We see empirical evidence from the work by Aureum and Sonar
(Fundamental Group’s marketing consultancy and creative solutions businesses)
whereby repackaging perfectly good content in an engaging way that tells a
story and allows the investor to engage and interact delivers considerably
better results against all KPIs.
Empirical evidence: brand drives preference
Multiple studies support the case for advertising in
professional asset management:
- McKinsey
& Co. has documented how brand familiarity significantly impacts
manager selection, especially when performance differences are marginal.
- LinkedIn/Ehrenberg-Bass
Institute: B2B buyers (including professional investors) are more likely
to choose familiar brands, even if others are technically superior.
- Fundamental
Group’s Global Brand Survey consistently shows that asset managers with
higher brand scores gain disproportionately more inflows, regardless of
short-term performance.
Conclusion: advertising as a strategic lever
Advertising
should not be viewed as a consumer-centric indulgence. In professional asset
management, it is a strategic lever that supports long-term engagement, sales
enablement and client trust.
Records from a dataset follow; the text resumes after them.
@[simp] theorem State.modJob_pending (s : State) (n : Nat) (f : Job → Job) : (s.modJob n f).pending = s.pending := rfl
@[simp] theorem State.modJob_regs (s : State) (n : Nat) (f : Job → Job) : (s.modJob n f).regs = s.regs := rfl
@[simp] theorem State.modJob_staged (s : State) (n : Nat) (f : Job → Job) : (s.modJob n f).staged = s.staged := rfl
@[simp] theorem State.modJob_time (s : State) (n : Nat) (f : Job → Job) : (s.modJob n f).time = s.time := rfl
@[simp] theorem State.modJob_host (s : State) (n : Nat) (f : Job → Job) : (s.modJob n f).host = s.host := rfl
@[simp] theorem State.modJob_rings (s : State) (n : Nat) (f : Job → Job) : (s.modJob n f).rings = s.rings := rfl
@[simp] theorem State.modJob_bezel (s : State) (n : Nat) (f : Job → Job) : (s.modJob n f).bezel = s.bezel := rfl
@[simp] theorem State.modJob_alm (s : State) (n : Nat) (f : Job → Job) : (s.modJob n f).alm = s.alm := rfl
@[simp] theorem State.modJob_band (s : State) (n : Nat) (f : Job → Job) : (s.modJob n f).band = s.band := rfl
@[simp] theorem State.modJob_tbl (s : State) (n : Nat) (f : Job → Job) : (s.modJob n f).tbl = s.tbl := rfl
@[simp] theorem State.modJob_flt (s : State) (n : Nat) (f : Job → Job) : (s.modJob n f).flt = s.flt := rfl
@[simp] theorem State.modJob_scan (s : State) (n : Nat) (f : Job → Job) : (s.modJob n f).scan = s.scan := rfl
@[simp] theorem State.modJob_regf (s : State) (n : Nat) (f : Job → Job) : (s.modJob n f).regf = s.regf := rfl
@[simp] theorem State.modJob_mks (s : State) (n : Nat) (f : Job → Job) : (s.modJob n f).mks = s.mks := rfl
@[simp] theorem State.modJob_beams (s : State) (n : Nat) (f : Job → Job) : (s.modJob n f).beams = s.beams := rfl
@[simp] theorem State.modJob_octs (s : State) (n : Nat) (f : Job → Job) : (s.modJob n f).octs = s.octs := rfl
@[simp] theorem State.modJob_lsafe (s : State) (n : Nat) (f : Job → Job) : (s.modJob n f).lsafe = s.lsafe := rfl
@[simp] theorem State.modJob_clasps (s : State) (n : Nat) (f : Job → Job) : (s.modJob n f).clasps = s.clasps := rfl
@[simp] theorem State.modJob_clk (s : State) (n : Nat) (f : Job → Job) : (s.modJob n f).clk = s.clk := rfl
@[simp] theorem State.modJob_mots (s : State) (n : Nat) (f : Job → Job) : (s.modJob n f).mots = s.mots := rfl
@[simp] theorem State.modJob_pins (s : State) (n : Nat) (f : Job → Job) : (s.modJob n f).pins = s.pins := rfl
@[simp] theorem State.modJob_xds (s : State) (n : Nat) (f : Job → Job) : (s.modJob n f).xds = s.xds := rfl
@[simp] theorem State.modJob_axes (s : State) (n : Nat) (f : Job → Job) : (s.modJob n f).axes = s.axes := rfl
@[simp] theorem State.modJob_encs (s : State) (n : Nat) (f : Job → Job) : (s.modJob n f).encs = s.encs := rfl
@[simp] theorem State.modJob_web (s : State) (n : Nat) (f : Job → Job) : (s.modJob n f).web = s.web := rfl
@[simp] theorem State.modJob_loops (s : State) (n : Nat) (f : Job → Job) : (s.modJob n f).loops = s.loops := rfl
@[simp] theorem State.modJob_hvs (s : State) (n : Nat) (f : Job → Job) : (s.modJob n f).hvs = s.hvs := rfl
@[simp] theorem State.modJob_fzs (s : State) (n : Nat) (f : Job → Job) : (s.modJob n f).fzs = s.fzs := rfl
@[simp] theorem State.modJob_ths (s : State) (n : Nat) (f : Job → Job) : (s.modJob n f).ths = s.ths := rfl
@[simp] theorem State.modJob_zc (s : State) (n : Nat) (f : Job → Job) : (s.modJob n f).zc = s.zc := rfl
@[simp] theorem State.modJob_isl (s : State) (n : Nat) (f : Job → Job) : (s.modJob n f).isl = s.isl := rfl
@[simp] theorem State.modJob_pwr (s : State) (n : Nat) (f : Job → Job) : (s.modJob n f).pwr = s.pwr := rfl
@[simp] theorem State.modJob_seq (s : State) (n : Nat) (f : Job → Job) : (s.modJob n f).seq = s.seq := rfl
@[simp] theorem State.modJob_boot (s : State) (n : Nat) (f : Job → Job) : (s.modJob n f).boot = s.boot := rfl
@[simp] theorem State.modJob_tier (s : State) (n : Nat) (f : Job → Job) : (s.modJob n f).tier = s.tier := rfl
@[simp] theorem State.modJob_leg (s : State) (n : Nat) (f : Job → Job) : (s.modJob n f).leg = s.leg := rfl
@[simp] theorem State.modJob_justSet (s : State) (n : Nat) (f : Job → Job) : (s.modJob n f).justSet = s.justSet := rfl
@[simp] theorem State.modJob_freeCtr (s : State) (n : Nat) (f : Job → Job) : (s.modJob n f).freeCtr = s.freeCtr := rfl

@[simp] theorem State.modCapture_pending (s : State) (p : Capture → Bool) (f : Capture → Capture) : (s.modCapture p f).pending = s.pending := rfl
@[simp] theorem State.modCapture_regs (s : State) (p : Capture → Bool) (f : Capture → Capture) : (s.modCapture p f).regs = s.regs := rfl
@[simp] theorem State.modCapture_staged (s : State) (p : Capture → Bool) (f : Capture → Capture) : (s.modCapture p f).staged = s.staged := rfl
@[simp] theorem State.modCapture_time (s : State) (p : Capture → Bool) (f : Capture → Capture) : (s.modCapture p f).time = s.time := rfl
@[simp] theorem State.modCapture_host (s : State) (p : Capture → Bool) (f : Capture → Capture) : (s.modCapture p f).host = s.host := rfl
@[simp] theorem State.modCapture_rings (s : State) (p : Capture → Bool) (f : Capture → Capture) : (s.modCapture p f).rings = s.rings := rfl
@[simp] theorem State.modCapture_bezel (s : State) (p : Capture → Bool) (f : Capture → Capture) : (s.modCapture p f).bezel = s.bezel := rfl
@[simp] theorem State.modCapture_alm (s : State) (p : Capture → Bool) (f : Capture → Capture) : (s.modCapture p f).alm = s.alm := rfl
@[simp] theorem State.modCapture_band (s : State) (p : Capture → Bool) (f : Capture → Capture) : (s.modCapture p f).band = s.band := rfl
@[simp] theorem State.modCapture_tbl (s : State) (p : Capture → Bool) (f : Capture → Capture) : (s.modCapture p f).tbl = s.tbl := rfl
@[simp] theorem State.modCapture_flt (s : State) (p : Capture → Bool) (f : Capture → Capture) : (s.modCapture p f).flt = s.flt := rfl
@[simp] theorem State.modCapture_scan (s : State) (p : Capture → Bool) (f : Capture → Capture) : (s.modCapture p f).scan = s.scan := rfl
@[simp] theorem State.modCapture_regf (s : State) (p : Capture → Bool) (f : Capture → Capture) : (s.modCapture p f).regf = s.regf := rfl
@[simp] theorem State.modCapture_mks (s : State) (p : Capture → Bool) (f : Capture → Capture) : (s.modCapture p f).mks = s.mks := rfl
@[simp] theorem State.modCapture_beams (s : State) (p : Capture → Bool) (f : Capture → Capture) : (s.modCapture p f).beams = s.beams := rfl
@[simp] theorem State.modCapture_octs (s : State) (p : Capture → Bool) (f : Capture → Capture) : (s.modCapture p f).octs = s.octs := rfl
@[simp] theorem State.modCapture_lsafe (s : State) (p : Capture → Bool) (f : Capture → Capture) : (s.modCapture p f).lsafe = s.lsafe := rfl
@[simp] theorem State.modCapture_clasps (s : State) (p : Capture → Bool) (f : Capture → Capture) : (s.modCapture p f).clasps = s.clasps := rfl
@[simp] theorem State.modCapture_clk (s : State) (p : Capture → Bool) (f : Capture → Capture) : (s.modCapture p f).clk = s.clk := rfl
@[simp] theorem State.modCapture_mots (s : State) (p : Capture → Bool) (f : Capture → Capture) : (s.modCapture p f).mots = s.mots := rfl
@[simp] theorem State.modCapture_pins (s : State) (p : Capture → Bool) (f : Capture → Capture) : (s.modCapture p f).pins = s.pins := rfl
@[simp] theorem State.modCapture_xds (s : State) (p : Capture → Bool) (f : Capture → Capture) : (s.modCapture p f).xds = s.xds := rfl
@[simp] theorem State.modCapture_axes (s : State) (p : Capture → Bool) (f : Capture → Capture) : (s.modCapture p f).axes = s.axes := rfl
@[simp] theorem State.modCapture_encs (s : State) (p : Capture → Bool) (f : Capture → Capture) : (s.modCapture p f).encs = s.encs := rfl
@[simp] theorem State.modCapture_web (s : State) (p : Capture → Bool) (f : Capture → Capture) : (s.modCapture p f).web = s.web := rfl
@[simp] theorem State.modCapture_loops (s : State) (p : Capture → Bool) (f : Capture → Capture) : (s.modCapture p f).loops = s.loops := rfl
@[simp] theorem State.modCapture_hvs (s : State) (p : Capture → Bool) (f : Capture → Capture) : (s.modCapture p f).hvs = s.hvs := rfl
@[simp] theorem State.modCapture_fzs (s : State) (p : Capture → Bool) (f : Capture → Capture) : (s.modCapture p f).fzs = s.fzs := rfl
@[simp] theorem State.modCapture_ths (s : State) (p : Capture → Bool) (f : Capture → Capture) : (s.modCapture p f).ths = s.ths := rfl
@[simp] theorem State.modCapture_zc (s : State) (p : Capture → Bool) (f : Capture → Capture) : (s.modCapture p f).zc = s.zc := rfl
@[simp] theorem State.modCapture_isl (s : State) (p : Capture → Bool) (f : Capture → Capture) : (s.modCapture p f).isl = s.isl := rfl
@[simp] theorem State.modCapture_pwr (s : State) (p : Capture → Bool) (f : Capture → Capture) : (s.modCapture p f).pwr = s.pwr := rfl
@[simp] theorem State.modCapture_seq (s : State) (p : Capture → Bool) (f : Capture → Capture) : (s.modCapture p f).seq = s.seq := rfl
@[simp] theorem State.modCapture_boot (s : State) (p : Capture → Bool) (f : Capture → Capture) : (s.modCapture p f).boot = s.boot := rfl
@[simp] theorem State.modCapture_tier (s : State) (p : Capture → Bool) (f : Capture → Capture) : (s.modCapture p f).tier = s.tier := rfl
@[simp] theorem State.modCapture_leg (s : State) (p : Capture → Bool) (f : Capture → Capture) : (s.modCapture p f).leg = s.leg := rfl
@[simp] theorem State.modCapture_justSet (s : State) (p : Capture → Bool) (f : Capture → Capture) : (s.modCapture p f).justSet = s.justSet := rfl
@[simp] theorem State.modCapture_freeCtr (s : State) (p : Capture → Bool) (f : Capture → Capture) : (s.modCapture p f).freeCtr = s.freeCtr := rfl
By recognising that professional investors are not
immune to human psychology, asset managers can use advertising more effectively
to:
- Build lasting brand equity
- Prime the market for sales activity
- Reduce commercial friction
- Support
reputation risk management
Far from being irrational, the use of advertising is a
rational response to how human decision-making actually works.
Recommendations
- Invest
in brand strategy: Not only build familiarity and trust but articulate
a differentiated positioning and coherent narrative. Begin with a robust
brand audit to assess current perceptions and then define a positioning
that reflects your firm's unique strengths, values and purpose.
Consistency across all touchpoints – from pitchbooks to social content – is
vital. Brand strategy should guide messaging frameworks, visual identity
and content tone to ensure clarity and alignment across functions.
- Advertise
for mental availability: Ensure your brand is visible and memorable in
the right channels. This means maintaining presence across earned, owned
and paid media, especially in high-visibility contexts such as the
financial press, digital programmatic environments, podcasts and industry
events. Prioritise a steady drumbeat of brand exposure to build salience
and ensure message consistency regardless of format or platform.
- Lead
with emotion, support with logic: Use storytelling and purpose
alongside performance messaging. Narratives around stewardship,
innovation, heritage and impact help humanise your brand. Emotional
storytelling should be complemented with credible facts, awards, client
testimonials or research. This dual-layered messaging is more likely to
engage both the intuitive and analytical systems of professional
investors, as outlined in dual-process theory (Kahneman’s System 1 and
System 2 thinking).
- Measure
the full funnel: Track both awareness metrics and pipeline conversion
rates. Go beyond lead generation to monitor brand lift, recall,
favourability and consideration. Leverage attribution models to connect
upper-funnel brand advertising to downstream impact e.g. meeting volumes,
RFP participation and win rates. Dashboards that integrate CRM data with
digital analytics can uncover valuable insights for optimisation. Ensure
that your dashboards capture the full data set. SaaS like Alphix Solutions
can help you to deliver a full data set on your clients and prospects.
- Align
marketing with sales strategy: Use advertising to support sales
cycles, not operate in isolation. Marketing efforts should warm up the
market, precondition target segments and reinforce key differentiators
ahead of and during sales engagements. Equip your relationship managers
with campaign context and branded content to ensure message continuity.
Foster a culture of feedback between sales and marketing to refine
messaging and target more precisely. Too often we see marketing and sales
operating in silos rather than collaborating.
Advertising does work, even with professional investors
including institutional ones. Those who understand human behaviour already knew
that and apply it intelligently in the professional investment landscape.